The UK’s research council for biological sciences, the BBSRC, has published a nice overview of the potential ethical and social dimensions to the development of synthetic biology. The report – Synthetic biology: social and ethical challenges (737 KB PDF) – is by Andrew Balmer & Paul Martin at the University of Nottingham’s Institute for Science and Society.
The different and contested definitions and visions that people have for synthetic biology are identified at the outset; the authors distinguish between four rather different conceptions of synthetic biology. There’s the Venter approach, consisting of taking a stripped-down organism with a minimal genome, and building desired functions into that. The identification of modular components and the genetic engineering of whole pathways forms a second, but related approach. Both of these visions of synthetic biology still rely on the re-engineering of existing DNA based life; a more ambitious, but much less completely realised, program for synthetic biology, attempts to make wholly artificial cells from non-biological molecules. A fourth strand, which seems less far-reaching in its ambitions, attempts to make novel biomolecules by mimicking the post-transcriptional modification of proteins that is such a source of variety in biology.

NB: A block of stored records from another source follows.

-- ==== Sys2Proof/Machine/Tables.lean ====
section
/-! DEFINITION. The parameters of 00_scope.md R7 at the values the spec gives them, and the immutable tables of 10_state.md R26
(notes/assumptions/13.md). -/

namespace Sys2Proof.Machine

/-- `NCH`, the channel count (00_scope.md R7). -/
def nch : Nat := 64

/-- `AEG_STEP_BITS`, B (42_envelope.md R181). -/
def aegStepBits : Nat := 16

/-- 1023·2^B, the silent end of the envelope (42_envelope.md R188 to R190). -/
def aegMax : Nat := 1023 * 2 ^ aegStepBits

/-- `AEG_KEYON_VALUE` (42_envelope.md R191). -/
def aegKeyonValue : Nat := 0x3FF

/-- `ARAM_SIZE`, the bytes of wave memory (20_memory.md R60). -/
def aramSize : Nat := 0x200000

/-- `ADPCM_Q_RESET` (40_adpcm.md R126). -/
def adpcmQReset : Nat := 0x7F

/-- `ADPCM_QS[m]` in units of 1/256 (40_adpcm.md R121). -/
def adpcmQs (m : Nat) : Nat := [230, 230, 230, 230, 307, 409, 512, 614].getD m 0

/-- `NOISE_NEXT(x) = (x * 16807 + 0xBEEF) mod 2^32` (41_stream.md R164). -/
def noiseNext (x : BitVec 32) : BitVec 32 := x * 16807 + 0xBEEF

/-- `NOISE_SAMPLE(x) = sext_16(x >> 16)` (41_stream.md R164). -/
def noiseSample (x : BitVec 32) : Int := (x.extractLsb' 16 16).toInt

/-- `AR_TIMES_MS` in hundredths of a millisecond, none where the value never moves (42_envelope.md R183). -/
def arTimes : List (Option Nat) :=
    [none, none, some 810000, some 690000, some 600000, some 480000, some 400000, some 340000] ++
    [some 300000, some 240000, some 200000, some 170000, some 150000, some 120000, some 100000, some 86000] ++
    [some 76000, some 60000, some 50000, some 43000, some 38000, some 30000, some 25000, some 22000] ++
    [some 19000, some 15000, some 13000, some 11000, some 9500, some 7600, some 6300, some 5500] ++
    [some 4700, some 3800, some 3100, some 2700, some 2400, some 1900, some 1500, some 1300] ++
    [some 1200, some 940, some 790, some 680, some 600, some 470, some 380, some 340] ++
    [some 300, some 240, some 200, some 180, some 160, some 130, some 110, some 93] ++
    [some 85, some 65, some 53, some 44, some 40, some 35, some 0, some 0]

/-- `DR_TIMES_MS` in hundredths of a millisecond, none where the value never moves (42_envelope.md R183). -/
def drTimes : List (Option Nat) :=
    [none, none, some 11820000, some 10130000, some 8860000, some 7090000, some 5910000, some 5070000] ++
    [some 4430000, some 3550000, some 2960000, some 2530000, some 2220000, some 1770000, some 1480000, some 1270000] ++
    [some 1110000, some 890000, some 740000, some 630000, some 550000, some 440000, some 370000, some 320000] ++
    [some 280000, some 220000, some 180000, some 160000, some 140000, some 110000, some 92000, some 79000] ++
    [some 69000, some 55000, some 46000, some 39000, some 34000, some 27000, some 23000, some 20000] ++
    [some 17000, some 14000, some 11000, some 9800, some 8500, some 6800, some 5700, some 4900] ++
    [some 4300, some 3400, some 2800, some 2500, some 2200, some 1800, some 1400, some 1200] ++
    [some 1100, some 850, some 710, some 610, some 540, some 430, some 360, some 310]

/-- `AEG_ATT_STEP`, normative as integers (42_envelope.md R184). -/
def aegAttSteps : List Nat :=
    [0, 0, 188, 221, 254, 317, 380, 448] ++
    [507, 634, 761, 895, 1014, 1268, 1522, 1769] ++
    [2002, 2536, 3043, 3539, 4005, 5072, 6087, 6917] ++
    [8009, 10145, 11706, 13834, 16018, 20023, 24155, 27668] ++
    [32378, 40046, 49088, 56361, 63406, 80092, 101450, 117057] ++
    [126812, 161888, 192626, 223786, 253624, 323775, 400459, 447571] ++
    [507248, 634060, 760871, 845413, 951089, 1170571, 1383403, 1636283] ++
    [1790286, 2341143, 2871213, 3458507, 3804357, 4347837, 67108863, 67108863]

/-- `AEG_DSR_STEP`, normative as integers (42_envelope.md R184). -/
def aegDsrSteps : List Nat :=
    [0, 0, 13, 15, 17, 21, 26, 30] ++
    [34, 43, 51, 60, 69, 86, 103, 120] ++
    [137, 171, 206, 242, 277, 346, 411, 476] ++
    [543, 692, 845, 951, 1087, 1383, 1654, 1926] ++
    [2205, 2767, 3308, 3902, 4476, 5636, 6616, 7609] ++
    [8951, 10870, 13834, 15528, 17903, 22379, 26697, 31056] ++
    [35389, 44757, 54348, 60870, 69170, 84541, 108696, 126812] ++
    [138340, 179029, 214330, 249466, 281804, 353894, 422706, 490885]

/-- `AEG_ATT_STEP[r]`. -/
def aegAttStep (r : Nat) : Nat := aegAttSteps.getD r 0

/-- `AEG_DSR_STEP[r]`. -/
def aegDsrStep (r : Nat) : Nat := aegDsrSteps.getD r 0

/-- `LFO_START(N)` (43_lfo.md R220). -/
def lfoStart (n : BitVec 5) : Nat :=
  let s := n.toNat >>> 2
  let m := (~~~n &&& 3).toNat
  let g := 128 >>> s
  let l := (g - 1) <<< 2
  l + g * (m + 1)

/-- `ATT_LEN` (44_channel_mix.md R251). -/
def attLen : Nat := 1024

/-- `ATT_MUTE` (44_channel_mix.md R254). -/
def attMute : Nat := 0x1FF

/-- The entries 0 to 255 of `ATT_LUT` (44_channel_mix.md R252). -/
def attRows : List Nat :=
    [32768, 31378, 30048, 28774, 27554, 26386, 25267, 24196, 23170, 22188, 21247, 20346, 19483, 18657, 17866, 17109] ++
    [16384, 15689, 15024, 14387, 13777, 13193, 12633, 12098, 11585, 11094, 10623, 10173, 9741, 9328, 8933, 8554] ++
    [8192, 7844, 7512, 7193, 6888, 6596, 6316, 6049, 5792, 5547, 5311, 5086, 4870, 4664, 4466, 4277] ++
    [4096, 3922, 3756, 3596, 3444, 3298, 3158, 3024, 2896, 2773, 2655, 2543, 2435, 2332, 2233, 2138] ++
    [2048, 1961, 1878, 1798, 1722, 1649, 1579, 1512, 1448, 1386, 1327, 1271, 1217, 1166, 1116, 1069] ++
    [1024, 980, 939, 899, 861, 824, 789, 756, 724, 693, 663, 635, 608, 583, 558, 534] ++
    [512, 490, 469, 449, 430, 412, 394, 378, 362, 346, 331, 317, 304, 291, 279, 267] ++
    [256, 245, 234, 224, 215, 206, 197, 189, 181, 173, 165, 158, 152, 145, 139, 133] ++
    [128, 122, 117, 112, 107, 103, 98, 94, 90, 86, 82, 79, 76, 72, 69, 66] ++
    [64, 61, 58, 56, 53, 51, 49, 47, 45, 43, 41, 39, 38, 36, 34, 33] ++
    [32, 30, 29, 28, 26, 25, 24, 23, 22, 21, 20, 19, 19, 18, 17, 16] ++
    [16, 15, 14, 14, 13, 12, 12, 11, 11, 10, 10, 9, 9, 9, 8, 8] ++
    [8, 7, 7, 7, 6, 6, 6, 5, 5, 5, 5, 4, 4, 4, 4, 4] ++
    [4, 3, 3, 3, 3, 3, 3, 2, 2, 2, 2, 2, 2, 2, 2, 2] ++
    [2, 1, 1, 1, 1, 1, 1, 1, 1, 1, 1, 1, 1, 1, 1, 1] ++
    [1, 0, 0, 0, 0, 0, 0, 0, 0, 0, 0, 0, 0, 0, 0, 0]

/-- `ATT_LUT[i]`, 0 for every index from 255 on (44_channel_mix.md R251, R252). -/
def attLut (i : Nat) : Nat := attRows.getD i 0

/-- `MVOL_LUT[m]` (44_channel_mix.md R253). -/
def mvolLut (m : BitVec 4) : Nat :=
  [0, 256, 362, 512, 724, 1024, 1448, 2048, 2896, 4096, 5792, 8192, 11585, 16384, 23170, 32768].getD m.toNat 0

/-- `SEND_ATT(n)` (44_channel_mix.md R254). -/
def sendAtt (n : BitVec 4) : Nat := if n = 0 then attMute else (15 - n.toNat) * 8

/-- `PAN_ATT(p)` (44_channel_mix.md R255). -/
def panAtt (p : BitVec 5) : Nat :=
  let mag := (p.extractLsb' 0 4).toNat
  if mag = 15 then attMute else mag * 8

end Sys2Proof.Machine
end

What broader issues are likely to arise from this enterprise? The report identifies five areas to worry about. There’s the potential problems and dangers of the uncontrolled release of synthetic organisms into the biosphere; the worry of these techniques being mis-used for the creation of new pathogens for use in bioterrorism, the potential for the creation of monopolies through an unduly restrictive patenting regime, and implications for trade and global justice. Most far-reaching of all, of course, are the philosophical and cultural implications of creating artificial life, with its connotations of transgressing the “natural order”, and the problems of defining the meaning and significance of life itself.
The recommended prescriptions fall into a well-rehearsed pattern – the need for early consideration of governance and regulation, and the desirability of carrying the public along with early public engagement and resistance to the temptation to overhype the potential applications of the technology. As ever, dialogue between scientists and civil society groups, ethicists and social scientists is recommended, a dialogue which, the authors think, will only be credible if there is a real possibility that some lines of research would be abandoned if they were considered too ethically problematical.